#### [Your instructions]
Pull every line with the word "from" out of the entries below.

#### [Records provided]
+---+

-- ==== Sys2Proof/Tests/Slice0.lean ====
section
/-! SUPPORT. Tests: the field checks, the decoder against words written out from the tables of R267 to R278 and R291, single steps against
results worked by hand from the rules, and for every statement with hypotheses a state that meets them. -/

namespace Sys2Proof.Machine.Tests

set_option maxRecDepth 100000
set_option Elab.async false

/-! ## Decoding: the words of the specification's own examples -/

/-- The encodings that the reference entries print beside their examples (R285, R298 to R395). -/
theorem test_decode_examples :
    decode 0x2038010080401080 = .iadd ⟨7, false, false, 1, 1, 1, 0, 2, 1, 0, 0⟩
    ∧ decode 0x30B8050080000000 = .popc ⟨7, false, false, 5, 1, 0, 0, 0, 0, 0, 0⟩
    ∧ decode 0x4838020080800420 = .fcmp ⟨7, false, false, 2, 1, 2, 0, 0, 8, 2, 0⟩
    ∧ decode 0x5038050080010550 = .fcvt ⟨7, false, false, 5, 1, 0, 8, 0, 10, 5, 0⟩
    ∧ decode 0x5078060080010090 = .f2i ⟨7, false, false, 6, 1, 0, 8, 0, 1, 1, 0⟩
    ∧ decode 0x50F8090080830580 = .fpack ⟨7, false, false, 9, 1, 2, 24, 0, 11, 0, 0⟩
    ∧ decode 0x6038050204001030 = .slx ⟨7, false, false, 5, 4, 16, 0, 2, 0, 3, 0⟩
    ∧ decode 0x3838040012345678 = .movi ⟨7, false, false, 4, 0, 0, 0x12345678⟩
    ∧ decode 0x103A060580000000 = .rdsr ⟨7, false, true, 6, 11, 0, 0, 0, 0, 0, 0⟩
    ∧ decode 0x107A000981400000 = .wrsr ⟨7, false, true, 0, 19, 5, 0, 0, 0, 0, 0⟩
    ∧ decode 0x843801000CA00000 = .stOp ⟨7, false, false, 1, 0, 6, 2, 2, 0, 0, 0⟩
    ∧ decode 0x803A060080F00000 = .ldOp ⟨7, false, true, 6, 1, 0, 3, 3, 0, 0, 0⟩
    ∧ decode 0x847A090300B30000 = .str ⟨7, false, true, 9, 6, 0, 2, 3, 0, 3, 0⟩
    ∧ decode 0x05F8000000000000 = .exitOp ⟨7, false, false, 0, 0, 0, 0⟩
    ∧ decode 0x0838800000000001 = .rjset ⟨7, false, false, 2, 0, 0, 1⟩
    ∧ decode 0x05B8140000000000 = .ret ⟨7, false, false, 0, 20, 0, 0⟩
    ∧ decode 0x0C38000000000004 = .svc ⟨7, false, false, 0, 0, 0, 4⟩
    ∧ decode 0x9CB8000300000000 = .rel ⟨7, false, false, 0, 0, 3, 0, 0⟩
    ∧ decode 0xA038000000060000 = .waith ⟨7, false, false, 0, 0, 0, 6, 0⟩
    ∧ decode 0xC4BA000000800000 = .mzero ⟨7, false, true, 0, false, 0, 0, 0, 128, 0⟩
    ∧ decode 0x0014000400000302 = .blockHeader ⟨5, 1, 0, 0, true, true, false, 0, 2⟩ := by decide

/-! ## Decoding: one word of every instruction, its fields laid out by the format's table -/

/-- Words of the register format (R270, R291), majors 0x04 to 0x0B. -/
def wordsRa : List (W64 × Instr) :=
  [(0x1018080580000000, .rdsr ⟨3, false, false, 8, 11, 0, 0, 0, 0, 0, 0⟩),
   (0x1058000983800000, .wrsr ⟨3, false, false, 0, 19, 14, 0, 0, 0, 0, 0⟩),
   (0x20180902FF80118A, .iadd ⟨3, false, false, 9, 5, 510, 0, 2, 3, 0, 10⟩),
   (0x20580902FF80118A, .isub ⟨3, false, false, 9, 5, 510, 0, 2, 3, 0, 10⟩),
   (0x209808020300AB01, .iaddc ⟨3, false, false, 8, 4, 12, 5, 1, 6, 0, 1⟩),
   (0x20DC090283800286, .imin ⟨3, true, false, 9, 5, 14, 0, 0, 5, 0, 6⟩),
   (0x211C090283800286, .imax ⟨3, true, false, 9, 5, 14, 0, 0, 5, 0, 6⟩),
   (0x2158090280000088, .iabs ⟨3, false, false, 9, 5, 0, 0, 0, 1, 0, 8⟩),
   (0x2198090283822108, .isad ⟨3, false, false, 9, 5, 14, 17, 0, 2, 0, 8⟩),
   (0x24180902FF80118A, .imul ⟨3, false, false, 9, 5, 510, 0, 2, 3, 0, 10⟩),
   (0x2458080203000384, .imulh ⟨3, false, false, 8, 4, 12, 0, 0, 7, 0, 4⟩),
   (0x249809028382A001, .imad ⟨3, false, false, 9, 5, 14, 21, 0, 0, 0, 1⟩),
   (0x24D808028382808F, .imadw ⟨3, false, false, 8, 5, 14, 20, 0, 1, 0, 15⟩),
   (0x281A090283800300, .andOp ⟨3, false, true, 9, 5, 14, 0, 0, 6, 0, 0⟩),
   (0x285A090283800300, .orOp ⟨3, false, true, 9, 5, 14, 0, 0, 6, 0, 0⟩),
   (0x289A090283800300, .xorOp ⟨3, false, true, 9, 5, 14, 0, 0, 6, 0, 0⟩),
   (0x28DA090283800300, .andn ⟨3, false, true, 9, 5, 14, 0, 0, 6, 0, 0⟩),
   (0x2918090280000080, .notOp ⟨3, false, false, 9, 5, 0, 0, 0, 1, 0, 0⟩),
   (0x2958090283826486, .lmix ⟨3, false, false, 9, 5, 14, 19, 0, 9, 0, 6⟩),
   (0x2C18090287C01000, .shl ⟨3, false, false, 9, 5, 31, 0, 2, 0, 0, 0⟩),
   (0x2C58090287C01000, .shr ⟨3, false, false, 9, 5, 31, 0, 2, 0, 0, 0⟩),
   (0x2C98090287C01000, .sar ⟨3, false, false, 9, 5, 31, 0, 2, 0, 0, 0⟩),
   (0x2CD8090287C01000, .rot ⟨3, false, false, 9, 5, 31, 0, 2, 0, 0, 0⟩),
   (0x2D18080203428300, .fshl ⟨3, false, false, 8, 4, 13, 20, 0, 6, 0, 0⟩)]

/-- Majors 0x0B to 0x12. -/
def wordsRb : List (W64 × Instr) :=
  [(0x3018090283800800, .bfe ⟨3, false, false, 9, 5, 14, 0, 1, 0, 0, 0⟩),
   (0x3058090283816000, .bfi ⟨3, false, false, 9, 5, 14, 11, 0, 0, 0, 0⟩),
   (0x3098090280000000, .popc ⟨3, false, false, 9, 5, 0, 0, 0, 0, 0, 0⟩),
   (0x30D8090280000000, .clz ⟨3, false, false, 9, 5, 0, 0, 0, 0, 0, 0⟩),
   (0x3118090280000000, .brev ⟨3, false, false, 9, 5, 0, 0, 0, 0, 0, 0⟩),
   (0x315809028382E000, .rbyte ⟨3, false, false, 9, 5, 14, 23, 0, 0, 0, 0⟩),
   (0x34180602838000D0, .icmp ⟨3, false, false, 6, 5, 14, 0, 0, 1, 5, 0⟩),
   (0x3458090283808401, .sel ⟨3, false, false, 9, 5, 14, 4, 0, 8, 0, 1⟩),
   (0x3498090003800800, .mov ⟨3, false, false, 9, 0, 14, 0, 1, 0, 0, 0⟩),
   (0x34D8080203806080, .lea ⟨3, false, false, 8, 4, 14, 3, 0, 1, 0, 0⟩),
   (0x3C1802018100C709, .plop ⟨3, false, false, 2, 3, 4, 6, 0, 14, 0, 9⟩),
   (0x3C580002800AA001, .pmov ⟨3, false, false, 0, 5, 0, 85, 0, 0, 0, 1⟩),
   (0x3C98090300000004, .ballot ⟨3, false, false, 9, 6, 0, 0, 0, 0, 0, 4⟩),
   (0x3CD8040100004004, .vchk ⟨3, false, false, 4, 2, 0, 2, 0, 0, 0, 4⟩),
   (0x40180902838004BE, .fadd ⟨3, false, false, 9, 5, 14, 0, 0, 9, 3, 14⟩),
   (0x40580902838004BE, .fsub ⟨3, false, false, 9, 5, 14, 0, 0, 9, 3, 14⟩),
   (0x40980902838004BE, .fmul ⟨3, false, false, 9, 5, 14, 0, 0, 9, 3, 14⟩),
   (0x40D8090283800412, .fmin ⟨3, false, false, 9, 5, 14, 0, 0, 8, 1, 2⟩),
   (0x4118090283800412, .fmax ⟨3, false, false, 9, 5, 14, 0, 0, 8, 1, 2⟩),
   (0x441808020302C74F, .ffma ⟨3, false, false, 8, 4, 12, 22, 0, 14, 4, 15⟩),
   (0x445809028380E515, .fdot2 ⟨3, false, false, 9, 5, 14, 7, 0, 10, 1, 5⟩),
   (0x449809028380EE20, .fdot4 ⟨3, false, false, 9, 5, 14, 7, 1, 12, 2, 0⟩),
   (0x4818030283800476, .fcmp ⟨3, false, false, 3, 5, 14, 0, 0, 8, 7, 6⟩),
   (0x4858090280000580, .fclass ⟨3, false, false, 9, 5, 0, 0, 0, 11, 0, 0⟩)]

+---+

#### [Task solution]
/-! SUPPORT. Tests: the field checks, the decoder against words written out from the tables of R267 to R278 and R291, single steps against
results worked by hand from the rules, and for every statement with hypotheses a state that meets them. -/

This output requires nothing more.